O fogo crepita com a lenha confessional de "Illicit Affairs", a progressão mais emotiva de "Dancing with Our Hands Tied", que nos dá uma leitura empática de um caso de infidelidade, ao qual Taylor não será alheia. Muito possivelmente essa narrativa conduz-nos a "Invisible String", folk gentil e delicada assente no mito asiático de que estamos ligados à nossa alma gémea por um singelo fio vermelho inquebrável, e que no caso de Swift a trouxe até Joe Alwyn. "The Man" ganha uma sequela mais contundente em "Mad Woman", que narra a história de uma viúva que se decide vingar contra todos aqueles que a ostracizaram, mas que no fundo é uma alegoria para as suas contendas contra Scooter Braun e Kanye West. A fúria silenciosa traz também ecos de "I Did Something Bad" e o primeiro "fuck" da carreira de Taylor. A atmosfera alivia para dar lugar ao nevoeiro alado de "Epiphany", uma espécie de canção-tocha em honra de todos aqueles que têm estado na linha da frente no combate à pandemia, e que parte do legado do seu avô enquanto veterano da II Guerra Mundial.

"Betty" entra em cena e rouba-nos o coração ao primeiro acorde de harmónica. Absoluto ponto alto de Folklore e emocionante throwback às suas raízes country, é o desfecho do Teenage Love Triangle contado da perspectiva de James, que não sabe como recuperar o amor da sua vida depois do flirt de Verão com a figura feminina de "August" ("I'm only seventeen, I don't know anything, but I know I miss you"). Nunca saberemos se o casal se reconcilia, apenas que nos sentimos na pele das personagens ao ponto de acreditarmos que aquele enredo é também o nosso. Não há poder mais belo que uma canção possa transportar. Em "Peace" está a artéria emocional do álbum: um dedilhar acústico acompanhado de um pequeno sonar constante que serve para Swift contemplar a fragilidade do seu relacionamento perante o forte mediatismo da sua carreira, e para nos entregar alguns dos versos mais confessionais do seu percurso ("give you my wild, give you a child"). "Hoax" leva-nos para o mundo dos sonhos com o seu piano de embalar, ainda que descrevendo uma relação tóxica - esperemos que não autobiográfica - em que sente que vale a pena insistir. 


Contemplamos uma última vez a relva comprida e o céu tingido de nuvens ao estacionarmos junto a "The Lakes", presente apenas na edição deluxe do disco, e em que encontramos Taylor no seu apogeu shakespeariano, versando sobre a sua escapadela romântica à região de Windermere, em Inglaterra, e fantasiando sobre um mundo livre de redes sociais. É uma conclusão mais que perfeita.

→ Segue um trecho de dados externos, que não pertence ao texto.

-- ==== Sys2Proof/Laws/Events.lean ====
section
/-! SUPPORT. What each event answers, said once: the equation of every meaning, of FEED state by state, and of a run of
events. Later proofs cite these instead of unfolding `exec`. -/

namespace Sys2Proof.Machine

/-! ## The events -/

theorem exec_rst (s : State) : exec .rst s = .next { s with blk := Block.reset, out := Output.idle } := rfl

theorem exec_tick (s : State) : exec .tick s = .next { s with blk := wdTick s.blk, out := Output.idle } := rfl

theorem exec_nop (s : State) : exec .nop s = .next { s with out := Output.idle } := rfl

theorem exec_reset (s : State) :
    exec .reset s = .next { s with blk := Block.reset, out := ⟨.ok, {}, .nothing⟩ } := rfl

theorem exec_feed (b : Byte) (s : State) :
    exec (.feed b) s = .next { s with
      blk := (feedBlock b s.blk).1
      out := ⟨.ok, (feedBlock b s.blk).2, .phase (feedBlock b s.blk).1.state⟩ } := rfl

theorem exec_collect_complete (s : State) (h : s.blk.state = .complete) :
    exec .collect s = .next { s with out := ⟨.ok, {}, .sdu (storedSdu s.blk)⟩ } := by
  simp [exec, execCollect, h]

theorem exec_collect_refused (s : State) (h : s.blk.state ≠ .complete) :
    exec .collect s = .next (raiseInvalidState s) := by
  simp [exec, execCollect, h]

/-- The block after an event, as one function of the event and the block before. -/
def blockAfter : Instr → Block → Block
  | .rst, _ => Block.reset
  | .tick, k => wdTick k
  | .nop, k => k
  | .feed b, k => (feedBlock b k).1
  | .collect, k => k
  | .reset, _ => Block.reset

/-- Everything an event can do: it answers a next state, whose block is `blockAfter`, whose inputs are those before. -/
theorem exec_spec (i : Instr) (s : State) :
    ∃ o : Output, exec i s = .next { s with blk := blockAfter i s.blk, out := o } := by
  cases i with
  | rst => exact ⟨_, rfl⟩
  | tick => exact ⟨_, rfl⟩
  | nop => exact ⟨_, rfl⟩
  | feed b => exact ⟨_, rfl⟩
  | collect =>
    by_cases h : s.blk.state = .complete
    · exact ⟨_, exec_collect_complete s h⟩
    · exact ⟨_, exec_collect_refused s h⟩
  | reset => exact ⟨_, rfl⟩

/-- The inversion form: what is known of a next state. -/
theorem exec_inv {i : Instr} {s t : State} (h : exec i s = .next t) :
    t.blk = blockAfter i s.blk ∧ t.inputs = s.inputs := by
  obtain ⟨o, ho⟩ := exec_spec i s
  rw [ho] at h
  cases h
  exact ⟨rfl, rfl⟩

/-! ## FEED, state by state -/

theorem timedOut_iff (k : Block) : timedOut k = true ↔ Config.timeoutTicks.toNat < k.wdCnt.toNat := by
  rw [timedOut, exceedsTimeout, wdElapsed, BitVec.ult_iff_lt, BitVec.lt_def]

theorem feedBlock_complete (b : Byte) (k : Block) (h : k.state = .complete) :
    feedBlock b k = (k, { completeDrop := true }) := by
  simp [feedBlock, h, feedComplete]

/-- A FEED that times out is a FEED of a cleared block, with the pulse added (R122). -/
theorem feedBlock_timeout (b : Byte) (k : Block) (hk : k.state ≠ .complete) (ht : timedOut k = true) :
    feedBlock b k =
      ((feedWaitSync b (wdStart (asmClear k))).1,
        { (feedWaitSync b (wdStart (asmClear k))).2 with timeout := true }) := by
  simp [feedBlock, hk, feedRunning, ht, feedDispatch, resynchronise]

/-- A FEED that does not time out restarts the watchdog and dispatches on the state (R123). -/
theorem feedBlock_dispatch (b : Byte) (k : Block) (hk : k.state ≠ .complete) (ht : timedOut k = false) :
    feedBlock b k = feedDispatch b (wdStart k) := by
  simp [feedBlock, hk, feedRunning, ht]

theorem feedDispatch_waitSync (b : Byte) (k : Block) (h : k.state = .waitSync) :
    feedDispatch b k = feedWaitSync b k := by simp [feedDispatch, h]

theorem feedDispatch_waitDst (b : Byte) (k : Block) (h : k.state = .waitDst) :
    feedDispatch b k = feedWaitDst b k := by simp [feedDispatch, h]

theorem feedDispatch_waitCmd (b : Byte) (k : Block) (h : k.state = .waitCmd) :
    feedDispatch b k = feedWaitCmd b k := by simp [feedDispatch, h]

theorem feedDispatch_waitLen (b : Byte) (k : Block) (h : k.state = .waitLen) :
    feedDispatch b k = feedWaitLen b k := by simp [feedDispatch, h]

theorem feedDispatch_waitData (b : Byte) (k : Block) (h : k.state = .waitData) :
    feedDispatch b k = feedWaitData b k := by simp [feedDispatch, h]

theorem feedDispatch_waitChecksum (b : Byte) (k : Block) (h : k.state = .waitChecksum) :
    feedDispatch b k = feedWaitChecksum b k := by simp [feedDispatch, h]

/-! ## Runs of events -/

@[simp] theorem runEvents_nil (s : State) : runEvents [] s = .next s := rfl

theorem runEvents_cons {i : Instr} {es : List Instr} {s t : State} (h : exec i s = .next t) :
    runEvents (i :: es) s = runEvents es t := by
  simp [runEvents, h]

theorem runEvents_single (i : Instr) (s : State) : runEvents [i] s = exec i s := by
  obtain ⟨o, ho⟩ := exec_spec i s
  rw [runEvents_cons ho, runEvents_nil, ho]

/-- A run answers a next state, with the inputs those before. -/
theorem runEvents_spec (es : List Instr) (s : State) :
    ∃ t, runEvents es s = .next t ∧ t.blk = es.foldl (fun k i => blockAfter i k) s.blk ∧ t.inputs = s.inputs := by
  induction es generalizing s with
  | nil => exact ⟨s, rfl, rfl, rfl⟩
  | cons i es ih =>
    obtain ⟨o, ho⟩ := exec_spec i s
    obtain ⟨t, ht, hb, hi⟩ := ih { s with blk := blockAfter i s.blk, out := o }
    exact ⟨t, (runEvents_cons ho).trans ht, hb, hi⟩

/-- A run of two lists is the second run from where the first one ends (R60). -/
theorem runEvents_append {es fs : List Instr} {s t : State} (h : runEvents es s = .next t) :
    runEvents (es ++ fs) s = runEvents fs t := by
  induction es generalizing s with
  | nil => cases h; rfl
  | cons i es ih =>
    obtain ⟨o, ho⟩ := exec_spec i s
    rw [runEvents_cons ho] at h
    rw [List.cons_append, runEvents_cons ho, ih h]

/-! ## A cycle -/

theorem step_of_word (s : State) (w : CycleWord) (rest : List CycleWord) (h : s.inputs = w :: rest) :
    step s = runEvents (decodeEvents w) { s with inputs := rest } := by
  simp [step, takeWord_of_word s w rest h]

theorem step_of_none (s : State) (h : s.inputs = []) : step s = runEvents (decodeEvents idleWord) s := by
  simp [step, takeWord_of_none s h]

end Sys2Proof.Machine
end

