-- ==== Sys2Proof/Tests/Slice0.lean ====
section
/-! SUPPORT. The model's own tests: well-formedness smoke, decoding of written-out words, one-step vectors of
spec/95_test_vectors.md, and a witness for every statement that has hypotheses. -/

namespace Sys2Proof.Tests

open Sys2Proof Sys2Proof.Machine

/-! ## Helpers -/

/-- A state in the spec's notation `(state, chk, dst, cmd, len, payload, wd_run, wd_cnt)`. -/
def st (p : Phase) (chk dst cmd len : Byte) (payload : List Byte) (run : Bool) (n : TickCount) : State where
  blk := { state := p, chk := chk, dst := dst, cmd := cmd, len := len, cnt := BitVec.ofNat 8 payload.length,
           buf := payload.zipIdx.map fun x => (x.2, x.1), wdRun := run, wdCnt := n }
  inputs := []
  out := Output.idle

/-- The state an outcome holds, if it is a next state. -/
def nextOf (o : Host.Outcome State Fault Refusal) : Option State :=
  match o with
  | .next s => some s
  | .fault _ => none
  | .refused _ => none

/-- Block and outputs after an event. -/
def after (i : Instr) (s : State) : Option (Block × Output) := (nextOf (exec i s)).map fun t => (t.blk, t.out)

/-- The block after one cycle. -/
def afterWord (w : CycleWord) (s : State) : Option (Block × Output) :=
  (nextOf (step { s with inputs := [w] })).map fun t => (t.blk, t.out)

/-! ## Well-formedness: each check refuses an ill-formed term -/

theorem test_cycle_two_ticks_refused : cycleWellFormed [.tick, .tick] = false := by decide
theorem test_cycle_rst_and_nop_refused : cycleWellFormed [.rst, .nop] = false := by decide
theorem test_cycle_empty_refused : cycleWellFormed [] = false := by decide
theorem test_cycle_tick_feed_accepted : cycleWellFormed [.tick, .feed 0x5A#8] = true := by decide
theorem test_tick_is_no_operation : Instr.isOperation .tick = false := by decide
theorem test_pdu_256_bytes_refused : Pdu.wellFormed ⟨0x00#8, List.replicate 256 0x00#8⟩ = false := by
  simp [Pdu.wellFormed, Config.maxPayload, -List.reduceReplicate]
theorem test_sdu_wrong_sync_refused : Sdu.wellFormed ⟨0x5B#8, 0x00#8, ⟨0x00#8, []⟩⟩ = false := by decide
theorem test_word_4096_refused : isCycleWord 4096 = false := by decide
theorem test_wide_number_rejected_by_name : cycleWordOfNat 0x1000 = .error (.wordTooWide 0x1000) := by rfl
theorem test_table_word_too_wide_refused : decodeTableWord 16 0x1800 = none := by decide

/-! ## Decoding: words written out bit by bit from R76, R77, R79 -/

theorem test_decode_rst : decodeEvents 0b1_0_00_00000000#12 = [.rst] := by decide
theorem test_decode_tick : decodeEvents 0b0_1_00_00000000#12 = [.tick, .nop] ∧ decode 0b0_1_00_00000000#12 = .tick := by
  decide
theorem test_decode_nop : decodeEvents 0b0_0_00_11111111#12 = [.nop] := by decide
theorem test_decode_feed : decodeEvents 0b0_0_01_01011010#12 = [.feed 0x5A#8] := by decide
theorem test_decode_tick_feed : decodeEvents 0b0_1_01_00010000#12 = [.tick, .feed 0x10#8] := by decide
theorem test_decode_collect : decodeEvents 0b0_0_10_00000000#12 = [.collect] := by decide
theorem test_decode_reset : decodeEvents 0b0_0_11_00000000#12 = [.reset] := by decide
theorem test_encode_words : encode .rst = 0x800#12 ∧ encode .tick = 0x400#12 ∧ encode .nop = 0x000#12 ∧
    encode (.feed 0x6B#8) = 0x16B#12 ∧ encode .collect = 0x200#12 ∧ encode .reset = 0x300#12 := by decide
theorem test_table_rows : decodeTableWord 16 0x800 = some .rst ∧ decodeTableWord 16 0x400 = some .tick ∧
    decodeTableWord 16 0x000 = some .nop ∧ decodeTableWord 16 0x100 = some (.feed 0x00#8) ∧
    decodeTableWord 16 0x200 = some .collect ∧ decodeTableWord 16 0x300 = some .reset := by decide
theorem test_fetch_word_runs_feed :
    (nextOf (step (State.reset.withFetchWord 16 0x15A))).map (·.blk.state) = some .waitDst := by decide
theorem test_fetch_word_runs_collect :
    (nextOf (step (State.reset.withFetchWord 16 0x200))).map (·.out.rsp) = some .invalidState := by decide

/-! ## FEED (V-A1 to V-A16) -/

/-- V-A1: WAIT_DATA, first of two payload bytes; the accumulator wraps. -/
theorem test_feed_data_wraps : after (.feed 0xAA#8) (st .waitData 0x6D#8 0x01#8 0x10#8 0x02#8 [] true 0#16) =
    some ((st .waitData 0x17#8 0x01#8 0x10#8 0x02#8 [0xAA#8] true 0#16).blk, ⟨.ok, {}, .phase .waitData⟩) := by decide
/-- V-A1: the last payload byte. -/
theorem test_feed_data_last : after (.feed 0xBB#8) (st .waitData 0x17#8 0x01#8 0x10#8 0x02#8 [0xAA#8] true 0#16) =
    some ((st .waitChecksum 0xD2#8 0x01#8 0x10#8 0x02#8 [0xAA#8, 0xBB#8] true 0#16).blk,
      ⟨.ok, {}, .phase .waitChecksum⟩) := by decide
/-- V-A7 (a): 1000 ticks are no timeout. -/
theorem test_feed_1000_ticks : after (.feed 0x10#8) (st .waitCmd 0x5B#8 0x01#8 0#8 0#8 [] true 1000#16) =
    some ((st .waitLen 0x6B#8 0x01#8 0x10#8 0#8 [] true 0#16).blk, ⟨.ok, {}, .phase .waitLen⟩) := by decide
/-- V-A7 (b): 1001 ticks are; the byte is then noise. -/
theorem test_feed_1001_ticks : after (.feed 0x10#8) (st .waitCmd 0x5B#8 0x01#8 0#8 0#8 [] true 1001#16) =
    some ((st .waitSync 0#8 0#8 0#8 0#8 [] true 0#16).blk,
      ⟨.ok, { timeout := true, noiseDrop := true }, .phase .waitSync⟩) := by decide
/-- V-A16: a tick in the FEED's own cycle is counted first. -/
theorem test_word_tick_before_feed : afterWord 0x510#12 (st .waitCmd 0x5B#8 0x01#8 0#8 0#8 [] true 1000#16) =
    some ((st .waitSync 0#8 0#8 0#8 0#8 [] true 0#16).blk,
      ⟨.ok, { timeout := true, noiseDrop := true }, .phase .waitSync⟩) := by decide
/-- V-A2: length 0 skips WAIT_DATA. -/
theorem test_feed_length_zero : after (.feed 0x00#8) (st .waitLen 0x6B#8 0x01#8 0x10#8 0#8 [] true 0#16) =
    some ((st .waitChecksum 0x6B#8 0x01#8 0x10#8 0#8 [] true 0#16).blk, ⟨.ok, {}, .phase .waitChecksum⟩) := by decide
/-- V-A2: the matching checksum stops the watchdog. -/
theorem test_feed_match : after (.feed 0x6B#8) (st .waitChecksum 0x6B#8 0x01#8 0x10#8 0#8 [] true 5#16) =
    some ((st .complete 0x6B#8 0x01#8 0x10#8 0#8 [] false 0#16).blk,
      ⟨.ok, { frameOk := true }, .phase .complete⟩) := by decide
/-- V-A5: a mismatching marker is not looked at again. -/
theorem test_feed_mismatch_marker : after (.feed 0x5A#8) (st .waitChecksum 0x6B#8 0x01#8 0x10#8 0#8 [] true 0#16) =
    some ((st .waitSync 0#8 0#8 0#8 0#8 [] true 0#16).blk, ⟨.ok, { chkFail := true }, .phase .waitSync⟩) := by decide
/-- V-A9: FEED in COMPLETE is dropped. -/
theorem test_feed_complete : after (.feed 0x5A#8) (st .complete 0x6B#8 0x01#8 0x10#8 0#8 [] false 0#16) =
    some ((st .complete 0x6B#8 0x01#8 0x10#8 0#8 [] false 0#16).blk,
      ⟨.ok, { completeDrop := true }, .phase .complete⟩) := by decide
/-- V-A3: 0x59 and 0x5B, the neighbours of the marker, are noise. -/
theorem test_feed_noise : after (.feed 0x59#8) State.reset =
    some ((st .waitSync 0#8 0#8 0#8 0#8 [] true 0#16).blk, ⟨.ok, { noiseDrop := true }, .phase .waitSync⟩) := by decide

Não há muito mais que se possa dizer acerca de Folklore, a não ser que tem o condão de renovar o amor pela arte de Swift, tornando-a transversal a vários credos, tribos e idades, como até aqui ainda não havia acontecido. Atribuam-lhe Grammys, Polaris, e estatuetas mil, integrem-no como parte do património imaterial da humanidade. E nunca, mas por nunca, mesmo, a voltem a subestimar enquanto produtora e compositora das suas próprias canções. Estas perdurarão até à eternidade. Palavra de escriba. 

1. The 1 (10/10)
2. Cardigan (10/10)
3. The Last Great American Dynasty (9/10)
4. Exile (8/10)
5. My Tears Ricochet (8/10)
6. Mirrorball (9/10)
7. Seven (10/10)
8. August (10/10)
9. This Is Me Trying (9/10)
10. Illicit Affairs (9/10)
11. Invisible String (9/10)
12. Mad Woman (9/10)
13. Epiphany (9/10)
14. Betty (10/10)
15. Peace (10/10)
16. Hoax (8/10)

Classificação: 9,2/10


PS: Sabe Deus o quanto adiei falar deste álbum, por ser tão denso, bonito, significativo e difícil de transpor por palavras. Acredito mesmo que nos salvou de 2020, dando-nos esperança e escapismo como nenhum outro. Espero que se revejam na sua leitura, e encontrem também alguma clareza e conforto nela. Obrigado por tudo, uma vez mais, querida Taylor.